How will Boris Johnson as PM affect institutional investors?
BY Martha Porado | July 29, 2019
As institutional investors continue to wait for Brexit, will anything change as Boris Johnson becomes prime minister?
Mere months ago, the consensus was Britain would most likely manage some kind of deal to accompany Brexit, but Johnson’s harder stance on Europe changes the rules of engagement. “Already, you’re seeing the financial impact,” says Talbot Babineau, president and chief executive officer at IBV Capital. “And what we have seen consistently is that once something occurs, it’s very difficult to reverse.”
For example, considering investments in global equities, if multinational companies start moving employees out of the U.K. in preparation for an unfavourable Brexit result, they won’t simply return them should the situation prove less problematic than anticipated, he says. “Just the threat of a hard Brexit is going to create even further long-term impact on the U.K.”
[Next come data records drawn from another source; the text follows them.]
-- ==== Sys2Proof/Machine/RegCmds.lean ====
section
/-! DEFINITION. Register accesses: what a function's BAR0 holds (R5, R31, R386, R441), access types (R6 to R9), words of
64-bit registers (R10, R11), ranges (R12), and the actions of registers that trigger something. -/

set_option Elab.async false

namespace Sys2Proof.Machine

/-! ## What a function reaches -/

/-- The register at an offset of a VF's BAR0 (R386): Table 0.2, its own metadata ring and CISTERN_HOST_FREE. -/
def vfReg (fn off : Nat) : Option RegLoc :=
  if off < 0x10000 then
    (regAt off).filter (fun l => l.row.name == .GLB_ID || l.row.name == .GLB_ID_CHECK || l.row.name == .GLB_CAP_UNITS)
  else if 0x20000 ≤ off ∧ off < 0x20020 then regAt (0x0E00000 + 32 * fn + (off - 0x20000))
  else if 0x30008 ≤ off ∧ off < 0x30010 then regAt (0x0700008 + (off - 0x30008))
  else none

/-- Whether a block responds: in recovery only GLB, HEP, SAGE and ODROV do (R441). -/
def State.blockUp (s : State) (b : Block) : Bool :=
  s.dev.life != .recovery || b == .glb || b == .hep || b == .sage || b == .odrov

/-- The register that a function reaches at an offset of its BAR0; none in reserved space and in that of an absent unit
(R5). -/
def State.fnReg (s : State) (fn off : Nat) : Option RegLoc :=
  (if fn = 0 then regAt off else vfReg fn off).filter (fun l =>
    blockPresent s.dev.part l.row.blk l.unit && s.blockUp l.row.blk)

/-- Whether a function's registers can be reached at all (R396, R402). -/
def State.barUp (s : State) (fn : Nat) : Bool := s.glbUp && s.fnEnabled fn

/-! ## Values that a write stores (R12) -/

/-- The largest power of two that is at most `v`, among `k` doublings of `a`. -/
def powUpTo (v : Nat) : Nat → Nat → Nat
  | 0, a => a
  | k + 1, a => if 2 * a ≤ v then powUpTo v k (2 * a) else a

/-- A field whose values are 0 or a power of two from `lo` to 2 ^ `k` x `lo`. -/
def powIn (lo k v : Nat) : Nat := if v < lo then 0 else powUpTo v k lo

/-- A value taken into a range. -/
def clampNat (lo hi v : Nat) : Nat := max lo (min hi v)

/-- The value that a register takes for a written one (R12, and the tables' own treatments; R379: a WEIR_CAP_MW above
the sprint maximum is taken as no cap). -/
def takenAs (p : Part) (r : Reg) (v : Nat) : Nat :=
  match r with
  | .INGEST_REG_COUNT => min 512 v
  | .INGEST_SCAN_MS => min 10000 v
  | .INGEST_EVT_ENTRIES => powIn 64 10 v
  | .INGEST_SAT_PCT => clampNat 50 100 v
  | .DEC_QUANTUM_US => clampNat 50 1000 v
  | .TRK_RING_ENTRIES => powIn 64 14 v
  | .DMC_ADV_MISMATCH => max 1 v
  | .DMC_ADV_POISON => max 1 v
  | .DMC_RECAL_LIMIT_US => if 1000 ≤ v ∧ v ≤ 10000 then v else 10000
  | .DMC_DRIFT_C => clampNat 1 100 v
  | .WEIR_CAP_MW => if sprintMaxMw p < v then 0 else v
  | .WEIR_TJ_LIMIT => if 70 ≤ v ∧ v ≤ 105 then v else 105
  | .WEIR_RESUME_C => clampNat 40 95 v
  | .WEIR_FLOW_HOLD_MS => clampNat 10 60000 v
  | .WEIR_GATE_US => clampNat 10 100000 v
  | .WEIR_DROOP_MV => clampNat 20 100 v
  | .ICU_ELOG_MERGE_MS => min 60000 v
  | .ICU_ADV_PARITY => max 1 v
  | .THYME_DELAY_NS => min 2000 v
  | _ => v

/-! ## Effects of a stored value -/

/-- The edges of the software sources 24 to 31 (R431): those whose condition the write changes. -/
def State.softEdges (s : State) (old new : Nat) : List Nat → State
  | [] => s
  | k :: ks => State.softEdges (if bitAt old k = bitAt new k then s else s.edge (24 + k) (bitAt new k)) old new ks

/-- What changes with a stored register beside its value. -/
def State.afterStore (s : State) (l : RegLoc) (old new : Nat) : State :=
  match l.row.name with
  | .ICU_SRC_CFG =>
    if field old 1 2 = field new 1 2 then s else { s with icu := { s.icu with pend := putBit s.icu.pend l.idx false } }
  | .ICU_SW => s.softEdges old new (List.range 8)
  | .WEIR_CTRL => s.sprintCheck.settleRail
  | .WEIR_PHASE_SEL => s.sprintCheck
  | .WEIR_PHASE => s.sprintCheck
  | .WEIR_CAP_MW => s.sprintCheck
  | .WEIR_CL_FMAX => s.sprintCheck
  | .DMC_ADV_MISMATCH => s.adviseAll l.unit (List.range 32)
  | .DMC_ADV_POISON => s.adviseAll l.unit (List.range 32)
  | .ICU_ADV_PARITY => s.when ((List.range 32).any (fun n => decide (new ≤ (s.core n).parity))) (fun s => s.advise 1)
  | .INGEST_CTRL => s.when (!bitAt old 0 && bitAt new 0 && s.imageLoaded) (fun s => s.setScanPending true)
  | .INGEST_EVT_ADDR => s.when (old != new) (fun s => s.setEvt { s.ing.evt with restart := true })
  | .INGEST_EVT_ENTRIES => s.when (old != new) (fun s => s.setEvt { s.ing.evt with restart := true })
  | .TRK_RING_ADDR => s.when (old != new) (fun s => s.setRing l.unit { s.ring l.unit with restart := true })
  | .TRK_RING_ENTRIES => s.when (old != new) (fun s => s.setRing l.unit { s.ring l.unit with restart := true })
  | _ => s

/-- A written point above 7 is taken as 7 (R379): that of WEIR_CL_FMAX is the whole value, that of WEIR_PHASE lies in [3:0]. -/
def pointAs (r : Reg) (v : Nat) : Nat :=
  match r with
  | .WEIR_CL_FMAX => min 7 v
  | .WEIR_PHASE => if bitAt v 3 then v / 8 * 8 + 7 else v
  | _ => v

/-- Store a value in a register that keeps one. -/
def State.store (s : State) (l : RegLoc) (v : W64) : State :=
  if isDelay l then s.writeDelay l v
  else
    let old := (s.reg l.row.name l.unit l.idx).toNat
    let new := takenAs s.dev.part l.row.name
      (BitVec.ofNat 64 (pointAs l.row.name v.toNat) &&& BitVec.ofNat 64 l.row.mask).toNat
    (s.setReg l.row.name l.unit l.idx (BitVec.ofNat 64 new)).afterStore l old new

/-! ## Write-only registers -/

/-- The action that a write to a write-only register triggers. -/
def State.trigger (s : State) (fn : Nat) (l : RegLoc) (v : W64) : State :=
  match l.row.name with
  | .GLB_IMG_CTRL => s.imgCtrl v.toNat
  | .THYME_SET => s.thymeLoad v
  | .THYME_SNAP_CTRL => s.when (bitAt v.toNat 0) State.snapNow
  | .WEIR_CMD => s.when (v.toNat % 4 == 1) State.resumeCmd
  | .SAGE_MBOX_CMD => s.mboxWrite v.toNat
  | .CISTERN_HOST_FREE => s.hostFree fn v
  | .DMC_RECAL_CTRL => s.recalCtrl l.unit v.toNat
  | .DMC_TRAIN_CTRL => s.trainCtrl l.unit v.toNat
  | _ => s

/-! ## Writes -/

/-- The bits of a W1C write that clear something: a level-mode source's pending bit is its condition (R407). -/
def State.clearable (s : State) (l : RegLoc) (v : W64) : W64 :=
  if l.row.name = .ICU_PEND then BitVec.ofNat 64 (bitsOf 16 (fun k => v.getLsbD k && s.srcMode (16 * l.idx + k) != 0)) else v

/-- A write of 1s to a W1C register; `hw` are the bits that hardware sets in the same cycle (R6, R7). -/
def State.clearBits (s : State) (l : RegLoc) (v hw : W64) : State :=
  let m := BitVec.ofNat 64 l.row.mask
  if l.row.name = .ICU_PEND then
    let c : BitVec 512 := (s.clearable l v &&& m).setWidth 512 <<< (16 * l.idx)
    { s with icu := { s.icu with pend := (s.icu.pend &&& ~~~c) ||| ((hw &&& m).setWidth 512 <<< (16 * l.idx)) } }
  else s.updReg l.row.name l.unit l.idx (fun x => (x &&& ~~~(v &&& m)) ||| (hw &&& m))

/-- A write of a whole register, by its access type (R6, R9, R12). -/
def State.writeReg (s : State) (fn : Nat) (l : RegLoc) (v hw : W64) : State :=
  match l.row.acc with
  | .ro => s
  | .rc => s
  | .wo => s.trigger fn l v
  | .w1c => s.clearBits l v hw
  | .w1s => s.store l (s.reg l.row.name l.unit l.idx ||| v)
  | .rw => s.store l v
  | .rwl => if s.ldr.locked then s else s.store l v

/-- A 32-bit write of a low word (R11): no register changes. -/
def State.writeLow (s : State) (fn : Nat) (l : RegLoc) (v : W32) : State :=
  s.setFn fn { s.fn fn with writeShadow := some (l.off, v) }

/-- The low word that a write of a high word takes (R11). -/
def FnState.shadowLow (f : FnState) (off : Nat) : W32 :=
  match f.writeShadow with
  | some (o, v) => if o = off then v else 0
  | none => 0

/-- A 32-bit write of a high word (R11). -/
def State.writeHigh (s : State) (fn : Nat) (l : RegLoc) (v : W32) : State :=
  s.writeReg fn l ((v.setWidth 64 <<< 32) ||| ((s.fn fn).shadowLow l.off).setWidth 64) 0

/-- A 32-bit write to an offset of a function's BAR0. -/
def State.write32 (s : State) (fn off : Nat) (v : W32) : State :=
  match s.fnReg fn off with
  | none => s
  | some l =>
    if !l.row.wide then s.writeReg fn l (v.setWidth 64) 0
    else if l.high then s.writeHigh fn l v
    else s.writeLow fn l v

/-- A 64-bit write: to a 64-bit register whole, else to the two words. -/
def State.write64 (s : State) (fn off : Nat) (v : W64) : State :=
  match s.fnReg fn off with
  | some l =>
    if l.row.wide && !l.high then s.writeReg fn l v 0
    else (s.write32 fn off (v.setWidth 32)).write32 fn (off + 4) ((v >>> 32).setWidth 32)
  | none => (s.write32 fn off (v.setWidth 32)).write32 fn (off + 4) ((v >>> 32).setWidth 32)

/-! ## Reads -/

/-- What an RC register holds after a read: the events of the same cycle (R8), or for a least or greatest value the current
one. -/
def State.rcClear (s : State) (l : RegLoc) (event : W64) : State :=
  match l.row.name with
  | .CISTERN_POOL_MIN =>
    (match s.pool l.idx with
     | some p => s.setPool { p with lowest := p.free }
     | none => s)
  | .CISTERN_POOL_FAIL =>
    (match s.pool l.idx with
     | some p => s.setPool { p with fails := event.toNat % 2 ^ 32 }
     | none => s)
  | .TRK_STORE_PEAK => { s with trk := { s.trk with storePeak := s.trk.tracks.length } }
  | .TC_FAULT =>
    let s1 := s.setReg .TC_FAULT l.unit 0 (event &&& 0x3FFFFF#64)
    if (s.core l.unit).st == .halted then s1.updCore l.unit (fun c => { c with st := .idle }) else s1
  | _ => s.setReg l.row.name l.unit l.idx (event &&& BitVec.ofNat 64 l.row.mask)

/-- A read of a whole register. -/
def State.readWhole (s : State) (l : RegLoc) (event : W64) : Nat × State :=
  ((s.peek l).toNat, if l.row.acc = .rc then s.rcClear l event else s)

/-- A 32-bit read of a low word latches the high word (R10). -/
def State.readLow (s : State) (fn : Nat) (l : RegLoc) : Nat × State :=
  let v := (s.peek l).toNat
  (v % 2 ^ 32, s.setFn fn { s.fn fn with readShadow := some (l.off, BitVec.ofNat 32 (v / 2 ^ 32)) })

/-- A 32-bit read of a high word: the shadow once, else the live word (R10). -/
def State.readHigh (s : State) (fn : Nat) (l : RegLoc) : Nat × State :=
  match (s.fn fn).readShadow with
  | some (o, w) =>
    if o = l.off then (w.toNat, s.setFn fn { s.fn fn with readShadow := none }) else ((s.peek l).toNat / 2 ^ 32, s)
  | none => ((s.peek l).toNat / 2 ^ 32, s)

/-- A 32-bit read at an offset of a function's BAR0: HEP_VF_INFO of a VF (R386), a register, or 0 (R5). -/
def State.read32 (s : State) (fn off : Nat) : Nat × State :=
  if fn ≠ 0 ∧ off = 0x10000 then (fn, s)
  else
    match s.fnReg fn off with
    | none => (0, s)
    | some l => if !l.row.wide then s.readWhole l 0 else if l.high then s.readHigh fn l else s.readLow fn l

/-- Two 32-bit reads, as one 64-bit read of 32-bit registers makes them. -/
def State.readPair (s : State) (fn off : Nat) : Nat × State :=
  let a := s.read32 fn off
  let b := a.2.read32 fn (off + 4)
  (a.1 + 2 ^ 32 * b.1, b.2)

/-- A 64-bit read. -/
def State.read64 (s : State) (fn off : Nat) : Nat × State :=
  match s.fnReg fn off with
  | some l => if l.row.wide && !l.high then s.readWhole l 0 else s.readPair fn off
  | none => s.readPair fn off

/-- The completion of a register read of `n` bytes. -/
def State.answer (s : State) (fn n v : Nat) : State := s.send (.completion fn .ok (leBytes n v))

/-! ## The commands -/

/-- REGISTER_WRITE (R6, R9, R12): a write of 4 or 8 bytes at an offset of a function's BAR0. -/
def execRegisterWrite (fn off : Nat) (wide : Bool) (val : W64) (s : State) : Out :=
  .next (s.when (s.barUp fn) (fun s => if wide then s.write64 fn off val else s.write32 fn off (val.setWidth 32)))

/-- A command on a register that a function reaches and that passes a test. -/
def State.onReg (s : State) (fn off : Nat) (p : RegLoc → Bool) (f : State → RegLoc → State) : State :=
  match s.fnReg fn off with
  | some l => s.when (s.barUp fn && p l) (fun s => f s l)
  | none => s

/-- RC_READ (R6, R8): the value before the event of the same cycle is returned, and the event is kept. -/
def execRcRead (fn off : Nat) (event : W64) (s : State) : Out :=
  .next (s.onReg fn off (fun l => l.row.acc == .rc) (fun s l =>
    let r := s.readWhole l event
    r.2.answer fn 4 r.1))

/-- W1C_WRITE (R6, R7): each bit written 1 clears, but for those that hardware sets in the same cycle. -/
def execW1cWrite (fn off : Nat) (val hwSet : W64) (s : State) : Out :=
  .next (s.onReg fn off (fun l => l.row.acc == .w1c) (fun s l => s.clearBits l val hwSet))

/-- W1S_WRITE (R6): each bit written 1 is set. No register table gives a register this type; the command sets bits of the
register that it names, where that stores what software writes (log 11). -/
def execW1sWrite (fn off : Nat) (val : W64) (s : State) : Out :=
  .next (s.onReg fn off (fun l => l.row.acc == .w1s || l.row.acc == .rw || (l.row.acc == .rwl && !s.ldr.locked)) (fun s l =>
    s.store l (s.reg l.row.name l.unit l.idx ||| val)))

/-- LOW_WORD_READ (R10). -/
def execLowWordRead (fn off : Nat) (s : State) : Out :=
  .next (s.onReg fn off (fun l => l.row.wide && !l.high) (fun s l =>
    let r := s.readLow fn l
    r.2.answer fn 4 r.1))

/-- LOW_WORD_WRITE (R11). -/
def execLowWordWrite (fn off : Nat) (val : W32) (s : State) : Out :=
  .next (s.onReg fn off (fun l => l.row.wide && !l.high) (fun s l => s.writeLow fn l val))

/-- HIGH_WORD_WRITE (R11). -/
def execHighWordWrite (fn off : Nat) (val : W32) (s : State) : Out :=
  .next (s.onReg fn off (fun l => l.row.wide && l.high) (fun s l => s.writeHigh fn l val))

end Sys2Proof.Machine
end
In Babineau’s opinion, the best way to play an event like Brexit is to invest in companies that are likely to do well regardless. “You can overlay a tariff war with China or Brexit onto a spectrum of companies, and we look for consistent characteristics in those companies that help us identify opportunities in the face of all those adverse political changes.”
Politically speaking, Johnson is taking on the role of prime minister in a world where the norm is under threat, he adds. “Typically, the way we think about a lot of political situations is that individuals in political power . . . have external constraints that prevent them from doing extreme measures as they would wish.”
So far, Johnson has been consistent with his previous actions, says Damian Fernandes, a vice-president and director at TD Asset Management Inc. “He’s the continuation of this low simmer of a populist movement.”
In his first speech to the British Parliament, Johnson reaffirmed his stance on Brexit, but noted a deal would be preferable. His new position reinforces the atmosphere of uncertainty that’s already in place, says Fernandes, noting that if Parliament decides not to go along with Johnson’s plan, it’s possible a general election will be called.
“I think the most likely path for him is he takes a hardline stance and that leads to no progress on negotiations with the EU, because the EU has already come out and said what he communicated today is a no-go, the Commons ends up blocking the deal . . . and he’s forced to call a general election.”
For institutional investors, the upshot is markets are facing uncertainty at a time when Britain and Europe are already slowing down from a cyclical perspective, says Fernandes, noting the news isn’t all bad for risk assets.
“What got lost in the news about Brexit is that the [European Central Bank] came out [on Thursday] and it also adopted a very dovish stance.”
With central banks signalling their willingness to continue to ease conditions, the business cycle could very well proceed unhindered for some time yet, he says, adding other economic signals are positive.
“U.K. unemployment is literally at 3.8 per cent — the lowest since 1974, despite two and half years of Brexit negotiations, fallout and uncertainty. So the underlying economic backdrop doesn’t look recessionary. The monetary policy continues to be accommodative, even more so going forward.”